Reputation: 937
Oh, man. I am so terrible at removing for-loops from my code because I find them so intuitive and I first learned C++. Below, I am fetching IDs for a search (copd in this case) and using that ID to retrieve its full XML file and from that save its location into a vector. I do not know how to speed this up, and it took about 5 minutes to run on 700 IDs, whereas most searches have 70,000+ IDs. Thank you for any and all guidance.
library(rentrez)
library(XML)
# number of articles for term copd
count <- entrez_search(db = "pubmed", term = "copd")$count
# set max to count
id <- entrez_search(db = "pubmed", term = "copd", retmax = count)$ids
# empty vector that will soon contain locations
location <- character()
# get all location data
for (i in 1:count)
{
# get ID of each search
test <- entrez_fetch(db = "pubmed", id = id[i], rettype = "XML")
# convert to XML
test_list <- XML::xmlToList(test)
# retrieve location
location <- c(location, test_list$PubmedArticle$MedlineCitation$Article$AuthorList$Author$AffiliationInfo$Affiliation)
}
Upvotes: 0
Views: 142
Reputation: 4671
This may give you a start - it seems to be possible to pull down multiple at once.
library(rentrez)
library(xml2)
# number of articles for term copd
count <- entrez_search(db = "pubmed", term = "copd")$count
# set max to count
id_search <- entrez_search(db = "pubmed", term = "copd", retmax = count, use_history = T)
# get all
document <- entrez_fetch(db = "pubmed", rettype = "XML", web_history = id_search$web_history)
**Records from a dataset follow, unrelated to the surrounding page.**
/-- R531, R569: a count of Lint that a read clears; a mirror that stands still shows it cleared too. -/
def State.clearCount (s : State) (f : Lint → Lint) : State :=
  { s with lint := f s.lint, seq := { s.seq with still := s.seq.still.map fun x => (x.1, f x.2) } }

/-- R569: MGT_LINT_SKIP_READ. -/
def execMgtLintSkipRead (s : State) : Out :=
  run .mgtLintSkipRead s fun s => s.readClear 0x200054 fun v s => s.clearCount fun l => { l with skip := lessRead l.skip v }

/-- R569: MGT_LINT_LOST_READ. -/
def execMgtLintLostRead (s : State) : Out :=
  run .mgtLintLostRead s fun s => s.readClear 0x200058 fun v s => s.clearCount fun l => { l with lost := lessRead l.lost v }

/-- R602: CFG_FT_REREAD_READ. -/
def execCfgFtRereadRead (s : State) : Out :=
  run .cfgFtRereadRead s fun s => s.readClear 0x803004 fun v s => { s with ft := { s.ft with reread := lessRead s.ft.reread v } }

/-- R602: CFG_FT_DARN_READ. -/
def execCfgFtDarnRead (s : State) : Out :=
  run .cfgFtDarnRead s fun s => s.readClear 0x803008 fun v s => { s with ft := { s.ft with darn := lessRead s.ft.darn v } }

/-! ### Mailboxes (R466, R488 to R492) -/

/-- R466, R498: a read of a 4-byte register of BAR4 but for mailbox words and data windows, which have commands of their own.
The table has no row for such a read, as for other register reads without an effect; this says what it answers. -/
def State.bar4Read (s : State) (p : Party) (a : Nat) : State :=
  if !s.hif.linkUp || p == .viloth || p == .thimble then s
  else if s.hif.d3hot then s.answer .unsupported []
  else if p = .host ∨ !s.hif.ideUp then s.strayRead (bar4Loc a)
  else s.answer .ok (leBytes 4 ((if s.hif.posted.any fun w => w.dest == .bar4 then s.afterQueue else s).mbxWord 8 a))

/-- R488: a party reaches a channel through its page or its own interface. -/
def State.reaches (s : State) (p : Party) (n : Nat) : Bool := match p with
  | .host => s.reached && decide (n < 8)
  | .secureHost => s.reached && s.hif.ideUp && decide (8 ≤ n)
  | .viloth => s.vilothRuns && decide (n < 8)
  | .thimble => s.vilothRuns && s.mgt.thimble && decide (8 ≤ n)

/-- R466: a request of the host to BAR4 outside a bound IDE stream. -/
def State.strays (s : State) (p : Party) (n : Nat) : Bool :=
  s.reached && decide (8 ≤ n) && (p == .host || (p == .secureHost && !s.hif.ideUp))

/-- R465, R599: BAR0 reads of MBX reach it. -/
def State.mbxReads (s : State) (p : Party) : Bool := decide (p ≠ .host) || s.readsBlock .mbx 0

/-- R464: a write to a mailbox: the host's keep the order of its writes. -/
def State.hostOrder (s : State) (p : Party) (w : Posted) (f : State → State) : State := match p with
  | .host | .secureHost => s.inOrder w f
  | _ => f s

/-- R489: MBX_WORD_WRITE. -/
def execMbxWordWrite (p : Party) (n : Fin 16) (b : MbxBytes) (v : DWord) (s : State) : Out :=
  run (.mbxWordWrite p n b v) s fun s =>
    if s.strays p n then s.insecure n
    else if s.reaches p n && mbxSender n == p then s.hostOrder p { off := 0, wide := false, value := v, dest := .word p n b } fun s => s.mbxSend n b v
    else s

/-- R490: MBX_WORD_READ. A sender's register reads zero (R15). -/
def execMbxWordRead (p : Party) (n : Fin 16) (b : MbxBytes) (s : State) : Out :=
  run (.mbxWordRead p n b) s fun s =>
    let len := match b with
      | .all => 8
      | _ => 4
    if s.strays p n then s.strayRead n
    else if !s.reaches p n then s
    else if mbxReceiver n == p && s.mbxReads p then
      let (bs, s) := s.mbxTake n b
      s.answer .ok bs
    else s.answer .ok (leBytes len 0)

/-- R491: MBX_WIN_WRITE. -/
def execMbxWinWrite (p : Party) (n : Fin 16) (v : Word) (s : State) : Out :=
  run (.mbxWinWrite p n v) s fun s =>
    if s.strays p n then s.insecure n
    else if s.reaches p n && mbxSender n == p then
      s.hostOrder p { off := 0, wide := false, value := BitVec.ofNat 64 v.toNat, dest := .win p n } fun s => s.mbxPush n v
    else s

/-- R491: MBX_WIN_READ. -/
def execMbxWinRead (p : Party) (n : Fin 16) (s : State) : Out :=
  run (.mbxWinRead p n) s fun s =>
    if s.strays p n then s.strayRead n
    else if !s.reaches p n then s
    else if mbxReceiver n == p && s.mbxReads p then
      let (w, s) := s.mbxPop n
      s.answer .ok (leBytes 4 w.toNat)
    else s.answer .ok (leBytes 4 0)

/-! ### IDE and the power state (R461, R492, R496) -/

/-- R461: IDE_KM_REQUEST, which Thimble answers. -/
def execIdeKmRequest (r : IdeRequest) (s : State) : Out :=
  run (.ideKmRequest r) s fun s =>
    if !(s.hif.linkUp && s.vilothRuns) then s
    else
      let s := { s with mgt := { s.mgt with thimble := true } }
      match r with
      | .bind n => if s.hif.ideStr.contains n then s else { s with hif := { s.hif with ideStr := s.hif.ideStr ++ [n] } }
      | .teardown n => { s with hif := { s.hif with ideStr := s.hif.ideStr.filter (· != n) } }

/-- R492: PCI_PM_STATE_CHANGE: back in D0, the held vectors go out in order. -/
def execPciPmStateChange (toD3 : Bool) (s : State) : Out :=
  run (.pciPmStateChange toD3) s fun s =>
    if !s.hif.linkUp then s
    else if toD3 then { s with hif := { s.hif with d3hot := true } }
    else
      let held := s.hif.heldVec.reverse
      forEach (fun (v : BitVec 6) s => s.sendVec v.toNat) held { s with hif := { s.hif with d3hot := false, heldVec := [] } }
document_list <- as_list(read_xml(document))
Problem is that this is still time consuming because there are a large number of documents. Its also curious that it returns exactly 10,000 articles when I've tried this - there may be a limit to what you can return at once.
You can then use something like the purrr
package to start extracting the information you want.
Upvotes: 2